Наталья Романова - Если остаться жить
— Я же не знал, когда шел к тебе, что так все получится, а ко мне должен прийти товарищ с женой смотреть матч. Зина им, конечно, откроет, но все-таки неудобно. Послушай, мы еще успеем с тобой наговориться. Я не завожу романов на один день.
Валя оделся, вытащил из верхнего карманчика пиджака расческу и начал расчесывать волосы. Одной рукой он расчесывал, другой приглаживал, одной расчесывал, другой приглаживал. Наконец кончил и это занятие.

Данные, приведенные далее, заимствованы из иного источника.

/-- A peer source: the peer is asked whether the job owns every piece (R171, R193); one query spans each version slot's
pieces of a tile. -/
def wsAsks (s : State) (j : Job) (_ : Queue) (r : Nat) : State × List (Nat × Option Nat) :=
  let d := wDesc r
  if !dPeer d then (s, [])
  else
    let at_ := (wVers r).flatMap (fun v => (List.range (dCount d)).flatMap (fun t =>
      (List.range (dChunks d)).map (fun c => dPiece d v t c)))
    at_.foldl (fun (acc : State × List (Nat × Option Nat)) a =>
      let p := acc.1.askOwn j (j.alias? (dMod d)) a (dBytes d)
      (p.1, acc.2 ++ [p.2])) (s, [])

def isStream (f : Flight) : Bool :=
  match f.op with
  | .stream _ => true
  | _ => false

/-- At most 8 running WSTREAMs on a Mover (R195), which is not stalled (R179). -/
def wsReady (s : State) (j : Job) (q : Queue) (_ : Nat) : Bool :=
  !moverStalls s q.ref.inst && decide (((j.queues.filter (fun p => p.ref.eng == engMover && p.ref.inst == q.ref.inst)).map
    (fun p => countIf isStream p.flight)).sum < 8)

/-- The item of the list at the head of a queue. -/
def headItem (q : Queue) : Option ItemTag := (q.lists.head?).bind (·.item)

/-- Version slot that VER_MODE 2 takes (R201). -/
def wsBound (j : Job) (q : Queue) : Option (Nat × Nat) :=
  match headItem q with
  | some t => if t.kind = ItemKind.f ∨ t.kind = ItemKind.b ∨ t.kind = ItemKind.w then
      (j.stage? t.stage).bind (fun st =>
        if decide ((st.slot t.slot).st ≠ VerState.free) && (st.binds.any (fun b => b.1 == t.n && b.2 == t.slot)) && st.held.contains t.n
        then some (t.stage, t.slot) else none)
    else none
  | none => none

def dispatched (q : Queue) : Bool :=
  (headItem q).any (fun t => decide (t.kind = ItemKind.f ∨ t.kind = ItemKind.b ∨ t.kind = ItemKind.w))

def wsLate (_ : State) (j : Job) (q : Queue) (r : Nat) : List Chk :=
  [ ckState eState (wsMode r == 2 && !dispatched q),
    ckState eVersion (wsMode r == 2 && dispatched q && (wsBound j q).isNone) ]

/-- A piece of the run's source lies in the host window. -/
def hostStream (w : Stream) : Bool :=
  !dPeer w.desc && (List.range (dCount w.desc)).any (fun t =>
    (List.range (dChunks w.desc)).any (fun c => State.inHost (dPiece w.desc w.ver t c) (dBytes w.desc)))

/-- Chunk index of the k-th chunk of a run. -/
def chunkNo (w : Stream) (k : Nat) : Nat := (w.start + k) % 2 ^ 32

/-- Tiles × chunks released that order 2 of R194 waits for. -/
def releasedWant (d g : Nat) : Word32 := BitVec.ofNat 32 (dCount d * ((g + 2 ^ 32 + 1 - dSlots d) % 2 ^ 32))

/-- FREE_CTR lets the run's next chunk past order 2 of R194. -/
def slotFree (s : State) (w : Stream) : Bool := ctrGe (s.ctr (dFree w.desc)) (releasedWant w.desc (chunkNo w w.issued))

/-- The run comes to order 2 for its next chunk: the chunk counts among WAITS if its slot is not free (R197). -/
def Stream.noteWait (w : Stream) (s : State) : Stream :=
  if decide (w.issued < w.total) && !w.down && !slotFree s w then { w with waited := true } else w

/-- Earlier runs of the same queue have issued all their reads (R195). -/
def earlierIssued (q : Queue) (i : Nat) : Bool :=
  (q.flight.take i).all (fun f =>
    match f.op with
    | .stream w => w.down || decide (w.total ≤ w.issued)
    | _ => true)

def wsStart (s : State) (j : Job) (q : Queue) (r : Nat) (f : Flight) : Started :=
  let d := wDesc r
  let hold := if wsMode r = 2 then wsBound j q else none
  let s := match hold with
    | some h => s.holdVer j.id h.1 h.2
    | none => s
  let v := match wsMode r with
    | 1 => bits r 226 3
    | 2 => (hold.map (·.2)).getD 0
    | _ => 0
  let w : Stream := { desc := d, start := bits r 176 32, total := dChunks d * bits r 208 16, ver := v, holds := hold }
  let w := { w with down := (deadPeer q).isSome || (s.hostDown && hostStream w) }
  ⟨s, { f with op := .stream (if earlierIssued q q.flight.length then w.noteWait s else w) }, false⟩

— Проводи меня, — попросил Валя.
Ира не сдвинулась с места.
— Ира, сколько же все-таки тебе лет?
Ира ничего не ответила.
— Вот что. Я приду к тебе в следующий раз и буду жить у тебя неделю.
Ира улыбнулась.
Валя подсел к Ире, обнял ее. Но не поцеловал, а быстро ткнулся губами в Ирину щеку.

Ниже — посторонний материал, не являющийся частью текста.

-- ==== Sys2Proof/Machine/Bar.lean ====
section
/-! DEFINITION. BAR0 (R67-R71): interrupt registers, mailbox, and what a read of the status page gives. -/
namespace Sys2Proof.Machine

/-! ## Interrupt registers (R69) -/

def irqClear (v : Nat) (s : State) : State :=
  { s with bar := { s.bar with irqStatus := s.bar.irqStatus &&& ~~~(BitVec.ofNat 8 v) } }

def irqMask (v : Nat) (s : State) : State := { s with bar := { s.bar with irqMask := BitVec.ofNat 8 v } }

/-! ## The mailbox (R70) -/

/-- Number under which messages of the mailbox stand in the MSS's inbox, above every module ID. -/
def mboxSource : Nat := 256

/-- The MSS refuses a request that came over BAR0 or MCTP (R71). -/
def State.refuse (s : State) (code : Nat) : State := s.lastError code 7 0 0

/-- A write of MBOX_CTRL: IN_LEN first, then the W1C bits, then GO. -/
def mboxCtrl (v : Nat) (s : State) : State :=
  let n := bits v 0 11
  let b := s.bar
  let b := { b with
    inLen := BitVec.ofNat 11 n, outReady := b.outReady && !bitAt v 18, mboxErr := b.mboxErr && !bitAt v 19 }
  let s := { s with bar := b }
  if !bitAt v 16 then s
  else if b.busy then ({ s with bar := { b with mboxErr := true } }).refuse eState
  else if n = 0 ∨ 1024 < n then ({ s with bar := { b with mboxErr := true } }).refuse eField
  else
    let msg := (List.range n).map (fun i => sget 0 b.mboxIn i)
    { s with bar := { b with busy := true }, mss := { s.mss with inbox := s.mss.inbox ++ [(mboxSource, msg)] } }

/-- The MSS has processed the inbound message. -/
def State.mboxDone (s : State) : State :=
  { s with bar := { s.bar with busy := false }, mss := { s.mss with inbox := s.mss.inbox.filter (fun x => x.1 != mboxSource) } }

/-- An outbound message of the MSS, if there is one, joins those it holds; the first goes out when MBOX_OUT is free. `reply` says that the
MSS has processed the inbound message, whether it answers it or not. -/
def mboxPost (msg : Bytes) (reply : Bool) (s : State) : State :=
  let s := if reply then s.mboxDone else s
  let q := if msg = [] ∨ 1024 < msg.length then s.bar.outQueue else s.bar.outQueue ++ [msg]
  let s := { s with bar := { s.bar with outQueue := q } }
  match q with
  | [] => s
  | m :: rest =>
    if s.bar.outReady then s
    else
      let b := { s.bar with
        outQueue := rest, mboxOut := m ++ s.bar.mboxOut.drop m.length, outLen := BitVec.ofNat 11 m.length, outReady := true }
      ({ s with bar := b }).irq 3

/-! ## Writes (R67) -/

/-- A write of any location: aligned 32-bit writes act on their register; anything else changes nothing. -/
def barWrite (off size v : Nat) (s : State) : State :=
  let x := v % 2 ^ 32
  if size ≠ 4 ∨ off % 4 ≠ 0 then s
  else if off = 0x0000 then ringDoorbell none (x % 2 ^ 16) s
  else if off = 0x0008 then irqClear x s
  else if off = 0x000C then irqMask x s
  else if off = 0x0010 then mboxCtrl x s
  else if 0x0100 ≤ off ∧ off ≤ 0x04FF then
    let m := (List.range 4).foldl (fun l i => sput 0 l (off - 0x100 + i) (BitVec.ofNat 8 (bits x (8 * i) 8))) s.bar.mboxIn
    { s with bar := { s.bar with mboxIn := m } }
  else s

/-- IRQ_STATUS_CLEAR (R69). -/
def execIrqStatusClear (v : Word32) (s : State) : Host.Outcome State Fault Refusal := done s (onBar (irqClear v.toNat) s)
/-- IRQ_MASK_WRITE (R69). -/
def execIrqMaskWrite (v : Word32) (s : State) : Host.Outcome State Fault Refusal := done s (onBar (irqMask v.toNat) s)
/-- MBOX_GO: a write of MBOX_CTRL with GO set (R70). -/
def execMboxGo (v : Word32) (s : State) : Host.Outcome State Fault Refusal :=
  done s (onBar (mboxCtrl (v ||| 0x00010000).toNat) s)
/-- MBOX_OUT_READY_CLEAR: a write of MBOX_CTRL with OUT_READY set (R70). -/
def execMboxOutReadyClear (v : Word32) (s : State) : Host.Outcome State Fault Refusal :=
  done s (onBar (mboxCtrl (v ||| 0x00040000).toNat) s)
/-- MBOX_ERR_CLEAR: a write of MBOX_CTRL with ERR set (R70). -/
def execMboxErrClear (v : Word32) (s : State) : Host.Outcome State Fault Refusal :=
  done s (onBar (mboxCtrl (v ||| 0x00080000).toNat) s)
/-- MBOX_OUT_POST (R70). -/
def execMboxOutPost (msg : MboxPost) (s : State) : Host.Outcome State Fault Refusal := done s (mboxPost msg.bytes msg.reply s)
/-- BAR0_WRITE (R67). -/
def execBar0Write (off size : Nat) (v : BitVec 64) (s : State) : Host.Outcome State Fault Refusal :=
  done s (onBar (barWrite off size v.toNat) s)

/-! ## Reads (R67, R71). A read changes nothing; these functions say what it gives. -/

def jobStateCode (st : JobState) : Nat :=
  match st with
  | .running => 1
  | .parked => 2
  | .draining => 3

/-- First word of a job-table entry. -/
def jobWord (j : Job) : Nat :=
  place 0 16 j.id + place 16 2 (jobStateCode j.st) + place 18 3 j.rank +
  place 24 8 (countIf (·.halted) j.queues) + place 32 8 (countIf (·.full) j.queues)

def packDies (l : List Nat) : Nat := (List.range 4).foldl (fun x i => x + place (16 * i) 16 (l.getD i 0)) 0

/-- The 64-bit word of the status page at an offset. -/
def statusWord (s : State) (off : Nat) : Nat :=
  let m := s.mod
  let e := s.bar.lastError
  let t := s.bar.tel
  if off = 0x8000 then
    m.st.code + place 4 1 (boolNat m.tVar) + place 5 1 (boolNat m.portB) + place 6 1 (boolNat m.bank) + place 8 8 m.id +
    place 16 16 m.version
  else if off = 0x8008 then
    s.wring.head.toNat + place 16 16 s.wring.tail.toNat + place 32 1 (boolNat s.wring.peer) + place 40 8 s.wring.owner
  else if off = 0x8010 then place 0 16 e.code + place 16 8 e.engine + place 24 8 e.inst + place 32 16 e.job
  else if 0x8020 ≤ off ∧ off < 0x8060 then
    let k := (off - 0x8020) / 4
    place 0 32 (s.bar.counts.getD k 0) + place 32 32 (s.bar.counts.getD (k + 1) 0)
  else if off = 0x8060 then t.seq % 2 ^ 64
  else if off = 0x8068 then place 0 16 t.cadence + place 16 16 t.occ + place 32 32 t.timeUs
  else if off = 0x8070 then packDies t.dies
  else if off = 0x8078 then packDies t.volts
  else if 0x8080 ≤ off ∧ off < 0x80C0 then
    if (off - 0x8080) % 16 = 0 then ((s.jobs[(off - 0x8080) / 16]?).map jobWord).getD 0 else 0
  else if off = 0x80C0 then place 0 32 (s.mss.logIndex + 2 ^ 32 - 1) + place 32 32 s.mss.ledgerSeq
  else 0

/-- What a location of BAR0 holds for a read of `size` bytes. -/
def barWord (s : State) (off size : Nat) : Nat :=
  if (size ≠ 4 ∧ size ≠ 8) ∨ off % size ≠ 0 then 0
  else if 0x8000 ≤ off then
    if size = 8 then statusWord s off else bits (statusWord s (off / 8 * 8)) (8 * (off % 8)) 32
  else if size = 8 then 0
  else if off = 0x0008 then s.bar.irqStatus.toNat
  else if off = 0x000C then s.bar.irqMask.toNat
  else if off = 0x0010 then
    s.bar.inLen.toNat + place 17 1 (boolNat s.bar.busy) + place 18 1 (boolNat s.bar.outReady) +
    place 19 1 (boolNat s.bar.mboxErr) + place 20 11 s.bar.outLen.toNat
  else if 0x0100 ≤ off ∧ off ≤ 0x04FF then
    ofLe ((List.range 4).map (fun i => sget 0 s.bar.mboxIn (off - 0x100 + i)))
  else if 0x0800 ≤ off ∧ off ≤ 0x0BFF then
    ofLe ((List.range 4).map (fun i => s.bar.mboxOut.getD (off - 0x800 + i) 0))
  else 0

/-- A read of BAR0: none where the host port presents no device (R72). -/
def barRead (s : State) (off size : Nat) : Option Nat := if barUp s then some (barWord s off size) else none

/-- MODULE_STATE as MCTP over I3C reads it: in every state (R72). -/
def mctpState (s : State) : Nat := s.mod.st.code

end Sys2Proof.Machine
end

Ира пошла закрывать за Валей дверь.
Вернувшись в комнату, она не села. Она знала, что, если сядет, тут же начнет думать. А думать она не могла, слишком о многом сразу надо было думать. Когда думать надо о многом, мысль мечется и ни на чем не останавливается, потому что боится остановиться не на том, о чем надо думать в первую очередь. А о чем надо думать в первую очередь? Наверное, надо думать о том, что Ира давно уже плывет по течению. Волны накрывают ее, а она только голову опускает ниже, чтобы не било слишком больно.
«Не трогайте меня, не трогайте», — просила всех Ира. И сама себя не трогала, не задумывалась, лишь бы не было хуже. А хуже оно все равно, только с другого боку. Разве раньше могло такое случиться? Ира считала, что Алеша ее не любит, потому что не говорит ей о любви, а говорит, «зачем тебе слова, женщина сама должна чувствовать». Вот теперь — она чувствует, хорошо чувствует, что такое — не любит.
Утром позвонил из редакции Иван Петрович.
— Ира, как ваши дела?
Ира замялась:
— Вчерне…
— Могу вас обрадовать, — поспешил сообщить Иван Петрович, не дав Ире договорить. — Рубрика об обслуживании откладывается на несколько месяцев.
Ира действительно обрадовалась.
— Ну я так и знал, — сказал Иван Петрович в ответ на Ирин радостный голос, — вы очерка еще и не начинали.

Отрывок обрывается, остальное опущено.